A product seller acting primarily as a wholesaler, distributor, or retailer of a product may be a "manufacturer" but only to the extent that it designs, produces, makes, fabricates, constructs, or remanufacturers the product for sale.
RCW 7.72.010(2). A product manufacturer is subject to liability to a claimant under the statute:
If the claimant's harm was proximately caused by the negligence of the manufacturer in that the product was not reasonably safe as designed or not
reasonably safe because adequate warnings or instructions were not provided.
RCW 7.72.030(1). A product seller other than a manufacturer is liable to the claimant if the harm was proximately caused by:
(a) The negligence of such product seller; or (b) Breach of an express warranty made by such product seller; or (c) The intentional misrepresentation of facts about the product by such product seller or the intentional concealment of information about the product by such product seller.
RCW 7.72.040.

The Court finds that there are four potentially applicable paths to liability for Fun-Tastic under the WPLA on the facts presented: (1) Fun-Tastic is a product manufacturer subject to the liability of a manufacturer as defined in RCW 7.72.030; (2) Fun-Tastic is a product seller which designed, produced, made, fabricated, constructed, or remanufactured the Ferris wheel or a component part of the Ferris wheel as defined in RCW 7.72.010(2) and is thus subject to the liability of a manufacturer as defined in RCW 7.72.030; (3) Fun-Tastic is a product seller or entity not otherwise a manufacturer which holds itself out as a manufacturer as defined in RCW 7.72.010(2) and is thus subject to the liability of a manufacturer as defined in RCW 7.72.030; or (4) Fun-Tastic is a product seller other than a manufacturer subject to liability of a product seller as defined in RCW 7.72.040. To win summary judgment, Fun-Tastic would have to establish no material question of fact exists as to its potential liability under any of these paths.

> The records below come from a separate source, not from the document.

/-- An operation that keeps the queues and the command in flight, besides the Engine, is one of the Host's side. -/
theorem Effect.of_result {u t : State} {i : Instr} (h : t = { u with
    agenda := t.agenda, tcpIn := t.tcpIn, tcpOut := t.tcpOut, xresetHeld := t.xresetHeld, hostLog := t.hostLog
    result := t.result }) : Effect u i t := by
  have hflight : t.flight = u.flight := (congrArg State.flight h :)
  refine .hostSide i t ?_ (congrArg State.rxQ h :) (congrArg State.txQ h :) fun f hf => .inl (hflight ▸ hf)
  unfold EngineKept
  rw [h]

theorem Effect.of_hostReject (u : State) (n : Word32) (i : Instr) : Effect u i (u.hostReject n) := by
  have hframe := hostReject_frame u n
  refine .hostSide i _ ?_ (congrArg State.rxQ hframe :) (congrArg State.txQ hframe :) fun f hf => ?_
  · unfold EngineKept
    rw [hframe]
  · rcases hostReject_flight u n with h | h
    · rw [h] at hf; cases hf
    · exact .inl (h ▸ hf)

theorem execPktHeader_effect {p : Packet} {u t : State} (h : execPktHeader p u = .next t) :
    Effect u (.pktHeader p) t := by
  obtain ⟨hphase, rfl | rfl | ⟨n, hn, hcap, rfl⟩⟩ := execPktHeader_next h
  · exact .aborted _ _
  · exact .aborted _ _
  · exact .accepted p n hphase hn hcap

theorem execPktTms_effect {p : Packet} {u t : State} (h : execPktTms p u = .next t) : Effect u (.pktTms p) t := by
  obtain ⟨hphase, hpay⟩ := execPktTms_next h
  obtain rfl | ⟨hl, hc, ⟨-, rfl⟩ | ⟨hmore, rfl⟩⟩ := payload_next hpay
  · exact .aborted _ _
  · exact .tmsComplete p ⟨.inl ⟨rfl, hphase⟩, hl, hc⟩
  · exact .storedMore _ .tms p ⟨.inl ⟨rfl, hphase⟩, hl, hc⟩ hmore

theorem execPktTdi_effect {p : Packet} {u t : State} (h : execPktTdi p u = .next t) : Effect u (.pktTdi p) t := by
  obtain ⟨hphase, hpay⟩ := execPktTdi_next h
  obtain rfl | ⟨hl, hc, ⟨-, rfl⟩ | ⟨hmore, rfl⟩⟩ := payload_next hpay
  · exact .aborted _ _
  · exact .tdiComplete p ⟨.inr ⟨rfl, hphase⟩, hl, hc⟩
  · exact .storedMore _ .tdi p ⟨.inr ⟨rfl, hphase⟩, hl, hc⟩ hmore

theorem execHostShift_effect {n : Word32} {a b : List Byte} {u t : State} (h : execHostShift n a b u = .next t) :
    Effect u (.hostShift n a b) t := by
  obtain ⟨-, ⟨-, rfl⟩ | ⟨hcap, rfl⟩⟩ := execHostShift_next h
  · exact .of_hostReject u n _
  · refine .hostSide _ _ rfl rfl rfl fun f hf => .inr ⟨n, a, b, hcap, ?_⟩
    cases hf
    rfl

theorem execXreset_effect {u t : State} (h : execXreset u = .next t) : Effect u .xreset t := by
  obtain ⟨-, rfl⟩ | ⟨-, rfl⟩ := execXreset_next h
  · exact .of_result rfl
  · exact .xresetTaken

/-- Every operation but a power-on has one of the effects. -/
theorem exec_effect {i : Instr} {u t : State} (hi : i ≠ .por) (h : exec i u = .next t) : Effect u i t := by
  cases i with
  | pktHeader p => exact execPktHeader_effect h
  | pktTms p => exact execPktTms_effect h
  | pktTdi p => exact execPktTdi_effect h
  | shiftCycle =>
    obtain ⟨hphase, hlt, hcap, rfl⟩ := execShiftCycle_next h
    exact .cycled hphase hlt hcap
  | shiftReturn =>
    obtain ⟨-, -, -, rfl⟩ := execShiftReturn_next h
    exact .returned
  | xreset => exact execXreset_effect h
  | por => exact absurd rfl hi
  | byteCount n | chunk v | reassemble ps | shiftcmd n a b => cases h; exact .of_result rfl
  | getBit buf k =>
    have ht := execGetBit_next h
    exact .of_result (by rw [ht])
  | setBit buf k v =>
    have ht := execSetBit_next h
    exact .of_result (by rw [ht])
  | hostGetinfo =>
    have ht := (execHostGetinfo_next h).2
    exact .of_result (by rw [ht])
  | hostSettck n =>
    have ht := (execHostSettck_next h).2
    exact .of_result (by rw [ht])
  | hostShift n a b => exact execHostShift_effect h
  | hostUnknown bs =>
    have ht := (execHostUnknown_next h).2
    exact .of_result (by rw [ht])

/-- What a power-on writes, from a state in which a cycle may have been cut short. -/
def PoweredOn (s t : State) : Prop := ∃ u, Selected s u .por ∧ execPor u = .next t

/-- Everything a step that answers a next state can write: a power-on, an operation's effect, or a move. -/
theorem step_cases {s t : State} (h : step s = .next t) :
    PoweredOn s t ∨ (∃ i u, Selected s u i ∧ Taken s u ∧ Effect u i t) ∨ Moved s t := by
  rcases step_next h with ⟨i, u, hsel, -, hexec⟩ | hmoved
  · by_cases hi : i = .por
    · subst hi
      exact .inl ⟨u, hsel, hexec⟩
    · exact .inr (.inl ⟨i, u, hsel, hsel.taken hi, exec_effect hi hexec⟩)
  · exact .inr (.inr hmoved)

theorem PoweredOn.powerOns {s t : State} (h : PoweredOn s t) : t.powerOns = s.powerOns + 1 := by
  obtain ⟨u, hsel, hexec⟩ := h
  cases hexec
  have hu : u.powerOns = s.powerOns := (congrArg State.powerOns hsel :)
  exact congrArg (· + 1) hu

theorem PoweredOn.cfg {s t : State} (h : PoweredOn s t) : t.cfg = s.cfg := by
  obtain ⟨u, hsel, hexec⟩ := h
  cases hexec
  exact (congrArg State.cfg hsel :)

/-- A step with no power-on, seen in the counter (log 6). -/
theorem step_cases_of_no_powerOn {s t : State} (h : step s = .next t) (hp : t.powerOns = s.powerOns) :
    (∃ i u, Selected s u i ∧ Taken s u ∧ Effect u i t) ∨ Moved s t := by
  rcases step_cases h with hpor | hcases
  · have := hpor.powerOns
    omega
  · exact hcases

/-! ### The parts of the state an effect writes -/

section
variable {u t : State} {i : Instr} (h : Effect u i t)
include h

theorem Effect.cfg : t.cfg = u.cfg := by
  cases h with
  | accepted p n => rw [acceptHeader_eq]
  | cycled => rw [jtagCycle_eq]
  | hostSide _ _ hkept => exact hkept.cfg
  | _ => rfl

/-- An effect writes a flag only by the abort (R181). -/
theorem Effect.err : t.err = u.err ∨ ∃ x, t.err = u.err.set x := by
  cases h with
  | aborted _ x => exact .inr ⟨x, rfl⟩
  | accepted p n => rw [acceptHeader_eq]; exact .inl rfl
  | cycled => rw [jtagCycle_eq]; exact .inl rfl
  | hostSide _ _ hkept => exact .inl hkept.err
  | _ => exact .inl rfl

/-- An effect writes `bit_count` only by accepting a header (R22, R121). -/
theorem Effect.bitCount : t.bitCount = u.bitCount ∨ ∃ p n, i = .pktHeader p ∧ headerBitCount p = some n ∧
    byteCountOf n ≤ u.cfg.CAP ∧ t = u.acceptHeader n := by
  cases h with
  | accepted p n _ hn hcap => exact .inr ⟨p, n, rfl, hn, hcap, rfl⟩
  | cycled => rw [jtagCycle_eq]; exact .inl rfl
  | hostSide _ _ hkept => exact .inl hkept.bitCount
  | _ => exact .inl rfl

/-- An effect moves a pin only in a cycle of the pass, and then by the five events of that cycle (R141, R146). -/
theorem Effect.pins : PinsKept u t ∨ (u.phase = .shift ∧ u.i < u.bitCount.toNat ∧ t.i = u.i + 1 ∧
    t.pinTrace = u.pinTrace ++ cycleEvents (levelAt u.tdiBuf u.i) (levelAt u.tmsBuf u.i)
      (u.target.apply (levelAt u.tmsBuf u.i) (levelAt u.tdiBuf u.i)).2) := by
  cases h with
  | accepted p n => rw [acceptHeader_eq]; exact .inl ⟨rfl, rfl, rfl, rfl, rfl, rfl⟩
  | cycled hphase hi =>
    rw [jtagCycle_eq, Memory.getBit_eq, Memory.getBit_eq]
    exact .inr ⟨hphase, hi, rfl, rfl⟩
  | hostSide _ _ hkept => exact .inl hkept.pins
  | _ => exact .inl ⟨rfl, rfl, rfl, rfl, rfl, rfl⟩

end

theorem Err.set_keeps (e : Err) (x : EngineError) :
    (e.capacity = true → (e.set x).capacity = true) ∧ (e.shortPacket = true → (e.set x).shortPacket = true) ∧
    (e.shortHeader = true → (e.set x).shortHeader = true) := by
  refine ⟨fun h => ?_, fun h => ?_, fun h => ?_⟩ <;> simp [Err.set, h]

/-! ### The statements about single steps -/

/-- Settles O51: a power-on, an effect and a move each keep the parameters. -/
theorem parametersNeverChange : Obligations.ParametersNeverChange := by
  intro s t h
  rcases step_cases h with hpor | ⟨i, u, -, htaken, heff⟩ | hmoved
  · exact hpor.cfg
  · exact heff.cfg.trans htaken.engineKept.cfg
  · exact hmoved.engineKept.cfg

/-- Settles O26: without a power-on a flag is written by the abort alone, which only sets. -/
theorem errorFlagsAreSticky : Obligations.ErrorFlagsAreSticky := by
  intro s t h hp
  rcases step_cases_of_no_powerOn h hp with ⟨i, u, -, htaken, heff⟩ | hmoved
  · rw [← htaken.engineKept.err]
    rcases heff.err with he | ⟨x, he⟩
    · rw [he]; exact ⟨id, id, id⟩
    · rw [he]; exact Err.set_keeps u.err x
  · rw [hmoved.engineKept.err]; exact ⟨id, id, id⟩

/-- Settles O18: a move, and every effect but that of a cycle, keeps the pins. -/
theorem pinsMoveOnlyInCycles : Obligations.PinsMoveOnlyInCycles := by
  intro s t h hp
  rcases step_cases_of_no_powerOn h hp with ⟨i, u, -, htaken, heff⟩ | hmoved
  · have hpins := heff.pins
    rw [htaken.frame] at hpins
    exact hpins
  · exact .inl hmoved.engineKept.pins

theorem acceptHeader_phase (s : State) (n : Word32) :
    (s.acceptHeader n).phase = .receiveTms ∨ (s.acceptHeader n).phase = .shift := by
  rw [acceptHeader_eq]
  by_cases hn : byteCountOf n = 0
  · exact .inr (if_pos hn)
  · exact .inl (if_neg hn)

Fun-Tastic contends that it did not manufacture any part of the Ferris wheel and does not sell any products, so it cannot be liable under the WPLA because "only a 'product seller' who remanufactures the product at issue will bear the liability of a manufacturer." Dkt. 43 at 2, 3. In support of its motion, Fun-Tastic submits the declaration of its President Ronald Burback ("Burback") who declares, among other things, that "Fun-Tastic has not made any alterations or additions to the [Ferris] Wheel," "Fun-Tastic did not design, produce, make, fabricate, construct, or remanufacture the [Ferris] Wheel," and that "Fun-Tastic does not sell any products to its customers." Dkt. 38, Declaration of Ronald Burback ("Burback Decl."), ¶¶ 6-7.

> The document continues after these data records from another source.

-- ==== Sys2Proof/Word.lean ====
section
/-! DEFINITION. The words of the CFU: bytes and 32-bit register words (spec/10_state.md R31, spec/00_scope.md R12, R13). -/

namespace Sys2Proof

/-- One payload or buffer byte. -/
abbrev Byte := BitVec 8

/-- One host register, one data register or one command word (30_encoding.md R110). -/
abbrev Word := BitVec 32

end Sys2Proof
end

Plaintiffs argue that the Court must strike these paragraphs of Burback's declaration because they are "demonstrably different [from] the deposition taken months ago," and argue the declaration was provided for the sole purpose of creating a genuine issue of material fact. Dkt. 40 at 2. In Burback's deposition, he testified that Fun-Tastic replaced bolts and inspected the main axle of the Ferris wheel every year instead of doing a ten-year overhaul as the manufacturer recommends. Dkt. 41-1 at 4. The Court finds that Burback's declaration, while conclusory, does not "flatly contradict earlier testimony." Kennedy Allied Mut. Ins. Co., 952 F.2d 262, 267 (9th Cir. 1991). The Court's disposition of this motion does not rely on these statements, so the Court declines to strike the testimony at this time.

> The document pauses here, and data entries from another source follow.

def opcodeRowsD : List OpcodeRow :=
  [{ op := 0x22, mask := 0xFFFFD1FF } /- SQSEND -/,
   { op := 0x23, mask := 0xFFFFD1FF } /- SQRECV -/,
   { op := 0x24, mask := 0xFFFFDFFF } /- SQBTX -/,
   { op := 0x25, mask := 0xFFFFDFFF } /- SQBRX -/,
   { op := 0x26, mask := 0xFC0FFFFF } /- SQBACK -/,
   { op := 0x27, mask := 0xFFFFFFFF } /- SQREL -/,
   { op := 0x28, mask := 0xFC003FFF } /- RAOPEN -/]

def opcodeRowsE : List OpcodeRow :=
  [{ op := 0x29, mask := 0xFFFE3FFF } /- RACLOSE -/,
   { op := 0x2A, mask := 0xFC01FFFF } /- RAFIND -/,
   { op := 0x2B, mask := 0xFC0E3FFF } /- RACTS -/,
   { op := 0x2C, mask := 0xFC0E3FFF } /- RACTSTX -/,
   { op := 0x2D, mask := 0xFC0E3FFF } /- RADPO -/,
   { op := 0x2E, mask := 0xFFFE1FFF } /- RADT -/,
   { op := 0x2F, mask := 0xFFFE1FFF } /- RATX -/]

/-- The 35 rows of R125, in its order. -/
def opcodeRows : List OpcodeRow := opcodeRowsA ++ opcodeRowsB ++ opcodeRowsC ++ opcodeRowsD ++ opcodeRowsE

/-! ## How a command ends -/

/-- t is s after a command of opcode op returned c: STATUS.RC and LASTOP are written, FLT and CAUSE kept
(60_exceptions.md R346). -/
def State.returned (s t : State) (op : BitVec 6) (c : ResultCode) : Prop :=
  t.status = { rc := c.code, flt := s.status.flt, cause := s.status.cause, lastop := op }

/-- Command i at s is a fault with cause c: STATUS is written as 60_exceptions.md R344 says and nothing else changes. -/
def Faults (i : Instr) (c : FaultCause) (s : State) : Prop :=
  exec i s = .next { s with status := { rc := 0xFF, flt := true, cause := c.code, lastop := i.opcode } }

/-- Command i at s returns c and changes nothing but STATUS (00_scope.md R20). -/
def Refuses (i : Instr) (c : ResultCode) (s : State) : Prop :=
  exec i s = .next { s with status := { s.status with rc := c.code, lastop := i.opcode } }

/-- The result codes that are successes (10_state.md R41). -/
def ResultCode.success : ResultCode → Bool
  | .ok => true
  | .complete => true
  | .burstDone => true
  | .blockEnd => true
  | .invalid => false
  | .csMismatch => false
  | .toggleErr => false
  | .seqDup => false
  | .seqGap => false
  | .outOfWindow => false
  | .overrun => false
  | .lengthErr => false
  | .sizeErr => false
  | .keyBusy => false
  | .notFound => false
  | .ambiguous => false
  | .ctsErr => false
  | .dpoErr => false
  | .ackErr => false
  | .crcMismatch => false
  | .faulted => false

end Sys2Proof.Machine

namespace Sys2Proof
open Machine

/-- The result codes each command can return without a fault (60_exceptions.md R348). -/
def Instr.resultCodes : Instr → List ResultCode
  | .nop => [.ok]
  | .ldi _ _ => [.ok]
  | .ldih _ _ => [.ok]
  | .finit _ _ _ _ _ => [.ok]
  | .fcopy _ _ => [.ok]
  | .fgetb _ _ _ _ _ => [.ok]
  | .fputb _ _ _ _ _ => [.ok]
  | .fgetx _ _ _ _ _ => [.ok]
  | .fputx _ _ _ _ _ => [.ok]
  | .fclass _ _ => [.ok]
  | .crcclr => [.ok]
  | .crcf _ _ _ => [.ok]
  | .crcb _ _ _ => [.ok]
  | .crcrd _ => [.ok]
  | .crcchk _ => [.ok, .crcMismatch]
  | .brd _ _ _ _ _ => [.ok]
  | .bwr _ _ _ _ _ => [.ok]
  | .ftob _ _ _ _ _ => [.ok]
  | .btof _ _ _ _ _ => [.ok]
  | .sqseg _ _ _ _ _ => [.ok, .sizeErr]
  | .sqblk _ _ _ _ => [.ok, .sizeErr]
  | .sqsend _ _ => [.ok, .complete]
  | .sqrecv _ _ => [.ok, .complete, .invalid, .csMismatch, .toggleErr, .overrun, .lengthErr]
  | .sqbtx _ => [.ok, .blockEnd]
  | .sqbrx _ => [.ok, .blockEnd, .invalid, .seqDup, .seqGap]
  | .sqback _ _ => [.ok, .complete, .ackErr]
  | .sqrel => [.ok]
  | .raopen _ _ _ _ => [.ok, .sizeErr, .keyBusy]
  | .raclose _ => [.ok]
  | .rafind _ _ _ => [.ok, .notFound, .ambiguous]
  | .racts _ _ _ => [.ok]
  | .ractstx _ _ _ => [.ok, .ctsErr]
  | .radpo _ _ _ => [.ok, .dpoErr]
  | .radt _ _ => [.ok, .complete, .burstDone, .invalid, .outOfWindow, .seqDup, .seqGap]
  | .ratx _ _ => [.ok, .complete, .burstDone]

Relevant to the instant motion, Plaintiffs' first amended complaint makes several allegations related to Fun-Tastic's potential WPLA liability. Dkt. 15. First, Plaintiffs allege that Fun-Tastic is a product manufacturer because Fun-Tastic may have purchased the Ferris wheel and modified it from its original condition. Dkt. 15 ¶ 3.30. Second, Plaintiffs allege that Fun-Tastic may have incorporated "guides" on the wheel, metal tabs to help collapse and store the wheel when not in use, which caught on the door of the gondola and contributed to the accident. Id. Third, Plaintiffs allege Fun-Tastic affixed its labels and advertising to the Ferris wheel. Id. ¶ 3.32. Fourth, Plaintiffs allege that Fun- Tastic is a product seller, because it owns the Ferris wheel, "a product the use of which is offered for sale," and its business involves "receiving money in exchange for taking their product to the fairgrounds and offering their product for use and consumption by those who pay admission to the fair." Id. ¶¶ 3.34-.35.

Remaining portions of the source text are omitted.